A platform's documented resource collection should ensure that any resource with side effects always includes a field with a uniqueness constraint, such as caller_reference, as a first line of defence. Even if use of these is often optional, it is very highly recommended that you always use this facility when presented, because the only problem then remaining is detection of "expected" duplication constraint violations from retries.

To solve this, whenever you might run the same call more than once, set the X-Deja-Vu HTTP header with a value of yes. A couple of example use cases are:

  1. Retry due to timeout.
  2. You are making calls from a worker in a queue processing engine which says its workers might run at least once (most of them do).

When the header is used, Hoodoo will no longer treat a uniqueness constraint violation as an error case, but instead of the usual on-success HTTP 200 response code and a returned resource representation in the response body, you will get an HTTP 204 response, an X-Deja-Vu HTTP header in the response with a value of confirmed and no body text. This tells you that the resource seems to already exist; the system "confirms the sense of déjà vu".

Where practical, avoid the use of this header for definite first-time calls and only specify it for might-be-repeat calls. Using it all the time hides issues of genuinely errant attempts to create resource instances with duplication violations on otherwise unique fields.

For DELETE calls, the header plays a similar role. A resource instance might already have been deleted. You can avoid special case error handling code and Hoodoo take care of it; client processing code just expects any 2xx series HTTP response code and treats it as an indication of success.

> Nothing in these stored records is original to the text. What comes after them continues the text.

/-- Settles O29: step T3 by what the poll finds and by the bound. -/
theorem transmitPollsTheCompletionSignal : Obligations.TransmitPollsTheCompletionSignal := by
  intro s
  refine ⟨fun p hs hd => ?_, fun n T hs hd hT => ⟨fun hle => ?_, fun hlt => ?_⟩, fun hs hd hT => ?_⟩
  · rw [exec_transmit, transmitStep_of_done hs hd, andThen_next, afterTransmit_ok]
  · rw [exec_transmit, transmitStep_of_lastPoll hs hd (lastPoll_of_le hT hle), andThen_next, afterTransmit_timeout]
  · rw [exec_transmit, transmitStep_of_countedPoll hs hd (lastPoll_of_lt hT hlt), andThen_next, afterTransmit_none,
      countPoll_some]
  · rw [exec_transmit, transmitStep_of_countedPoll hs hd (lastPoll_of_unbounded hT none), andThen_next,
      afterTransmit_none, countPoll_none, ← hs]

/-! ## `cancel` plays no part (43_synchronizer.md R134) -/

/-- A step's result with the flag set to `b`. -/
def TxStep.withCancel (b : Bool) (r : TxStep) : TxStep := ⟨{ r.state with cancel := b }, r.result⟩

theorem transmitStep_withCancel (s : State) (b : Bool) :
    transmitStep { s with cancel := b } = andThen (transmitStep s) (fun r => .next (r.withCancel b)) := by
  cases hs : s.sync with
  | idle =>
    simp only [transmitStep, hs]
    split_ifs <;> rfl
  | armed =>
    cases hx : s.xfer <;> simp only [transmitStep, hs, launchTransmit, startTransfer, hx] <;> rfl
  | wait p =>
    cases hd : s.done <;> cases hl : lastPoll s.cfg p <;>
      simp only [transmitStep, hs, pollTransmit, testDone, hd, hl] <;> rfl

theorem afterTransmit_withCancel (b : Bool) (r : TxStep) :
    afterTransmit (r.withCancel b) = { afterTransmit r with cancel := b } := by
  obtain ⟨t, _ | st⟩ := r
  · rfl
  · cases st <;> rfl

/-- Settles O30: each step of TRANSMIT leaves the flag out. -/
theorem transmitIgnoresCancel : Obligations.TransmitIgnoresCancel := by
  intro s b
  rw [exec_transmit, exec_transmit, transmitStep_withCancel]
  cases transmitStep s with
  | next r => exact congrArg Host.Outcome.next (afterTransmit_withCancel b r)
  | fault f => rfl
  | refused f => rfl

/-! ## The mainline inside a TRANSMIT, the host's or a pattern's (44_pattern_sequencer.md R143, R149) -/

/-- The mainline is at a transmission. -/
def Activity.transmits : Activity → Bool
  | .host => false
  | .transmit => true
  | .cycle _ p => p == .transmit
  | .rainbow _ p => p == .transmit

/-- Where the mainline goes on after an `Ok`: the host's next command, or the pattern's delay. -/
def Activity.afterOk : Activity → Activity
  | .host => .host
  | .transmit => .host
  | .cycle c _ => .cycle c .delay
  | .rainbow hue _ => .rainbow hue .delay

/-- What the host gets for an `Ok`: the transmission inside a pattern returns nothing (log entry 15). -/
def Activity.okResponses : Activity → List Rsp
  | .transmit => [0#32]
  | _ => []

/-- What becomes of a step of a TRANSMIT that is in progress at `run`. -/
def settle (run : Activity) (r : TxStep) : State :=
  match r.result with
  | none => { r.state with run := run }
  | some .ok => { r.state with run := run.afterOk, responses := r.state.responses ++ run.okResponses }
  | some e => raise e r.state

theorem afterTransmit_eq_settle (r : TxStep) : afterTransmit r = settle .transmit r := by
  obtain ⟨t, _ | st⟩ := r
  · rfl
  · cases st <;> rfl

theorem patternTransmitted_eq_settle {it : Iteration} {run : Activity} (htransmit : it.transmitAt = run)
    (hdelay : it.delayAt = run.afterOk) (hresp : run.okResponses = []) (r : TxStep) :
    patternTransmitted it r = settle run r := by
  obtain ⟨t, _ | st⟩ := r
  · rw [patternTransmitted, settle, htransmit]
  · cases st <;> simp [patternTransmitted, settle, hdelay, hresp]

theorem mainlineStep_of_transmits {s : State} (h : s.run.transmits = true) :
    mainlineStep s = andThen (transmitStep s) (fun r => .next (settle s.run r)) := by
  cases hrun : s.run with
  | host => simp [hrun, Activity.transmits] at h
  | transmit =>
    simp only [mainlineStep_of_transmit hrun, exec_transmit, afterTransmit_eq_settle]
  | cycle c p =>
    obtain rfl : p = .transmit := by simpa [hrun, Activity.transmits] using h
    rw [mainlineStep_of_cycle hrun]
    simp only [exec, execPatCycle, hrun, patternStep]
    simp only [patternTransmitted_eq_settle (it := cycleIteration s.cfg c) rfl rfl rfl]
    rfl
  | rainbow hue p =>
    obtain rfl : p = .transmit := by simpa [hrun, Activity.transmits] using h
    rw [mainlineStep_of_rainbow hrun]
    simp only [exec, execPatRainbow, hrun, patternStep]
    simp only [patternTransmitted_eq_settle (it := rainbowIteration s.cfg hue) rfl rfl rfl]
    rfl

/-! The turn of a mainline at a transmission, by the phase of the Synchronizer and what the poll finds. -/

section
variable {s : State} (h : s.run.transmits = true)
include h

theorem mainlineStep_arms (hs : s.sync = .idle) (hp : s.pvalid = true) (hf : s.txfault = false) :
    mainlineStep s = .next { s with done := false, sync := .armed } := by
  rw [mainlineStep_of_transmits h, transmitStep_of_idle hs hp hf]
  rfl

theorem mainlineStep_launches (hs : s.sync = .armed) (hx : s.xfer = .idle) :
    mainlineStep s = .next { s with xfer := .busy 0, sync := .wait (initialPolls s.cfg) } := by
  rw [mainlineStep_of_transmits h, transmitStep_of_armed hs hx]
  rfl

Note: If you specify an invalid UUID in a déjà vu deletion, the system has no way to distinguish a UUID of something that used to exist but was deleted from a UUID of something that never existed in the first place. It would return an HTTP 204 status code in either case.

X-Resource-UUID

This is a restricted header, which means only Sessions associated with a Caller that has the header name included in its authorised_http_headers list will be able to use it.

When present, the X-Resource-UUID HTTP header is only relevant for HTTP POST operations to create new resource instances. The header's value must be a valid Version 4 UUID with hyphens removed - i.e. a 32-character hex string. This will be used as the new UUID for that resource instance and reported back as the value of the id field in the returned resource representation, if creation is successful.

Callers entrusted with the ability to specify UUID values up front bear responsibility for making sure their generation algorithm is of high quality, especially in regard to entropy and MUST NEVER reuse UUID values for obvious reasons!

X-Assume-Identity-Of
  • Relevant for any call
  • Restricted
  • SECURITY SENSITIVE
  • Value is a URL-encoded set of key/value pairs
  • Allows session identity override

This is a restricted header, which means only Sessions associated with a Caller that has the header name included in its authorised_http_headers list will be able to use it.

When present, the X-Assume-Identity-Of header allows the caller to specify keys and values that will be set in the active Session's identity section. For that one API call, the caller assumes the identity of someone else.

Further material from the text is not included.